Having just had a historically good November, markets around the world kicked off December in style, spurred by positive manufacturing data out of Asia and good coronavirus vaccine news in Europe. There was even bullish sentiment around bipartisan stimulus talks in Washington—at least until the Senate majority leader pitched in.

Markets update


  • In New York, the markets put Monday’s lackluster denouement to November behind them. Both the S&P 500 (+1.1%) and the Nasdaq (+1.3%) set new record closing highs, while the Dow climbed 0.6%.
  • Investors got a lift from news that lawmakers on both sides of the aisle had come together to unveil a new $908 billion COVID-19 stimulus bill that would aid a U.S. economy still struggling with the pandemic’s impact. But Senate Majority Leader Mitch McConnell (R-Ky.) was skeptical of the proposal, calling instead for a “targeted relief bill” of more limited scope.
  • Elsewhere on Capitol Hill, the Senate Banking Committee pressed Treasury Secretary Steven Mnuchin and Federal Reserve chairman Jerome Powell over their diverging views on the Fed’s emergency credit lending facilities. Mnuchin has declined to extend the facilities—which the Fed launched in response to the pandemic—against Powell’s protests.
  • U.S. manufacturing activity, while continuing to expand in November, saw growth slow down from the previous month as the nation dealt with a new wave of COVID-19 infections.
  • Exchange operator Nasdaq has proposed mandatory board diversity requirements in a new filing with the Securities and Exchange Commission. The proposal would require the 3,000-plus companies listed on the stock exchange to have at least one woman and one racial minority or LGBTQ individual on their board of directors.


  • The European bourses were up across the board on Tuesday.
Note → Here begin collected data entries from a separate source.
-- ==== Sys2Proof/Laws/Pixels.lean ====
section
/-! SUPPORT. The laws of rule R90 for the pixel functions `plot` (SETPIXEL, DRAWLINE), `unplot` (CLRPIXEL) and `pixelAt` (GETPIXEL) and
for the pixel translation `scrAddr`. -/

namespace Sys2Proof.Machine

section
variable (m : Memory) (px : Fin 256) (py : Fin 192)

/-- Rule R90, law 1: a plotted pixel reads 1. -/
theorem pixelAt_plot_self : pixelAt (plot m px.val py.val) px.val py.val = 1 := by
  simp [pixelAt_eq, read_plot_getLsbD]

/-- Rule R90, law 1: a cleared pixel reads 0. -/
theorem pixelAt_unplot_self : pixelAt (unplot m px.val py.val) px.val py.val = 0 := by
  simp [pixelAt_eq, read_unplot_getLsbD]

/-- Different pixels are different (offset, bit) pairs (rules R42, R45). -/
theorem pixelBit_ne {qx : Fin 256} {qy : Fin 192} (h : (qx, qy) ≠ (px, py)) :
    ¬ (scrAddr qx qy = scrAddr px py ∧ 7 - qx.val % 8 = 7 - px.val % 8) := by
  rintro ⟨ho, hk⟩
  obtain ⟨hx, rfl⟩ := scrAddr_eq_iff.1 ho
  exact h (Prod.ext (Fin.ext (by dsimp only; omega)) rfl)

/-- Rule R90, laws 1 and 2: plotting one pixel leaves every other pixel as it was. -/
theorem pixelAt_plot_other {qx : Fin 256} {qy : Fin 192} (h : (qx, qy) ≠ (px, py)) :
    pixelAt (plot m px.val py.val) qx.val qy.val = pixelAt m qx.val qy.val := by
  simp only [pixelAt_eq, read_plot_getLsbD, decide_eq_false (pixelBit_ne px py h), Bool.or_false]

/-- Rule R90, laws 1 and 2: clearing one pixel leaves every other pixel as it was. -/
theorem pixelAt_unplot_other {qx : Fin 256} {qy : Fin 192} (h : (qx, qy) ≠ (px, py)) :
    pixelAt (unplot m px.val py.val) qx.val qy.val = pixelAt m qx.val qy.val := by
  simp only [pixelAt_eq, read_unplot_getLsbD, decide_eq_false (pixelBit_ne px py h), Bool.not_false, Bool.and_true]

end

/-- The bit fields of an offset below 6144, packed as rule R42 packs them, come apart again. -/
theorem offsetFields {third line cellRow col : Nat} (hl : line < 8) (hr : cellRow < 8) (hc : col < 32) :
    (2048 * third + 256 * line + 32 * cellRow + col) % 32 = col ∧
    (2048 * third + 256 * line + 32 * cellRow + col) / 32 % 8 = cellRow ∧
    (2048 * third + 256 * line + 32 * cellRow + col) / 256 % 8 = line ∧
    (2048 * third + 256 * line + 32 * cellRow + col) / 2048 = third := by
  refine ⟨?_, ?_, ?_, ?_⟩ <;> omega

/-- Rule R90, law 3 (rule R44): the inverse of the rule gives back the byte column and the scanline. -/
theorem pixelByteOf_scrAddr (x : Fin 256) (y : Fin 192) : pixelByteOf (scrAddr x y).val = (x.val / 8, y.val) := by
  have join : ∀ y : Fin 192,
      ((y.val / 64 % 4) <<< 6) ||| ((y.val / 8 % 8) <<< 3) ||| (y.val % 8) = y.val := by decide +kernel
  obtain ⟨hcol, hrow, hline, hthird⟩ := offsetFields (third := y.val / 64) (line := y.val % 8)
    (cellRow := y.val / 8 % 8) (col := x.val / 8) (by omega) (by omega) (by omega)
  rw [pixelByteOf, scrAddr_val, hcol, hrow, hline, hthird, join]

/-- Rule R90, law 3: every offset below 6144 holds pixels. -/
theorem exists_scrAddr {o : Offset} (h : o.val < 6144) : ∃ x y, scrAddr x y = o := by
  have fields {third line cellRow : Nat} (hl : line < 8) (hr : cellRow < 8) :
      (64 * third + 8 * cellRow + line) / 64 = third ∧ (64 * third + 8 * cellRow + line) % 8 = line ∧
      (64 * third + 8 * cellRow + line) / 8 % 8 = cellRow := by
    refine ⟨?_, ?_, ?_⟩ <;> omega
  obtain ⟨hthird, hline, hrow⟩ := fields (third := o.val / 2048) (line := o.val / 256 % 8)
    (cellRow := o.val / 32 % 8) (by omega) (by omega)
  refine ⟨⟨8 * (o.val % 32), by omega⟩, ⟨64 * (o.val / 2048) + 8 * (o.val / 32 % 8) + o.val / 256 % 8, by omega⟩, ?_⟩
  apply Fin.ext
  rw [scrAddr_val]
  dsimp only
  rw [hthird, hline, hrow]
  omega

/-- Rule R90, law 4: after CLS's fill every pixel query answers 0. -/
theorem pixelAt_clear (m : Memory) (x y : Int) : pixelAt (m.fill 0 Config.vramSize 0) x y = 0 := by
  cases h : screenPoint? x y with
  | none => exact pixelAt_off h
  | some p =>
    have hr : (m.fill 0 Config.vramSize 0#8).read (scrAddr p.1 p.2) = 0#8 := by
      rw [Memory.read_fill, if_pos]
      have := (scrAddr p.1 p.2).isLt
      simp only [Config.vramSize]; omega
    simp [pixelAt, h, hr]

/-- Rule R90, law 5: no plotted point changes a byte of the attribute region. -/
theorem read_plot_attribute (m : Memory) (x y : Int) {o : Offset} (ho : 6144 ≤ o.val) : (plot m x y).read o = m.read o := by
  unfold plot; split
  · rename_i px py _
    exact Memory.read_write_other _ _ fun h => by have := scrAddr_lt px py; subst h; omega
  · rfl

/-- Rule R90, law 5: no cleared point changes a byte of the attribute region. -/
theorem read_unplot_attribute (m : Memory) (x y : Int) {o : Offset} (ho : 6144 ≤ o.val) :
    (unplot m x y).read o = m.read o := by
  unfold unplot; split
  · rename_i px py _
    exact Memory.read_write_other _ _ fun h => by have := scrAddr_lt px py; subst h; omega
  · rfl

end Sys2Proof.Machine
end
London’s FTSE led the way by gaining 1.9%, while the CAC 40 in Paris climbed 1.1%. Frankfurt’s DAX (+0.7%) and the pan-European STOXX 600 (+0.7%) registered more modest gains.
  • Those markets were likely boosted by news that both the Pfizer/BioNTech partnership and Moderna have applied for emergency approval of their COVID-19 vaccines with the European Union.
  • As in the U.S., European manufacturing saw slowing growth in November, as COVID-19 cases climbed and lockdown restrictions took hold across the continent.
  • Scandal-plagued Swiss financial giant Credit Suisse has tapped Antonio Horta-Osorio, the outgoing CEO of British bank Lloyds, as its new chairman. On Monday, Lloyds named HSBC wealth and personal banking head Charlie Nunn as Horta-Osorio’s successor.
  • Diplomats from Germany, France, and Britain urged the Trump administration to reconsider fresh sanctions against Iranian banks this fall, according to Reuters.
  • A no-deal Brexit is still very much a possibility, senior British minister Michael Gove said 30 days before the end of the U.K’s “transition” period out of Europe.


  • The Asian markets kicked off a bullish day with gains across the board Tuesday. Tokyo’s Nikkei climbed 1.3%, Hong Kong’s Hang Seng ticked up 0.9%, and South Korea’s KOSPI gained 1.7%. On mainland China, Shanghai’s SSE Composite (+1.8%) and Shenzhen’s SZSE Component (+1.9%) both were up.
  • Unlike its counterparts in the U.S. and Europe, China’s factory sector grew at its highest level in a decade in November, according to a benchmark manufacturing PMI, signaling that the country’s economy is rebounding strongly from the pandemic.
  • In Japan, third-quarter data showed further weakening in corporate capital expenditures and profits, with the government drawing up plans for stimulus measures.
  • ASEAN and the EU have agreed to strengthen ties with the goal of promoting “safe and open trade routes and a free and fair trade,” according to Germany’s foreign minister.


  • Gold climbed 2% to get back over $1,800/ounce.
  • Conversely, the dollar sank to its lowest level in over two years on news of stimulus talks in D.C.
  • Bitcoin also retreated, as all eyes remain on whether the digital currency can eclipse $20,000.
  • Crude oil fell around 1%, with Brent settling at north of $47/barrel.

Tech-tonic moves

Tuesday saw two Silicon Valley tech giants shed light on major financial moves that promise to transform each company for years to come.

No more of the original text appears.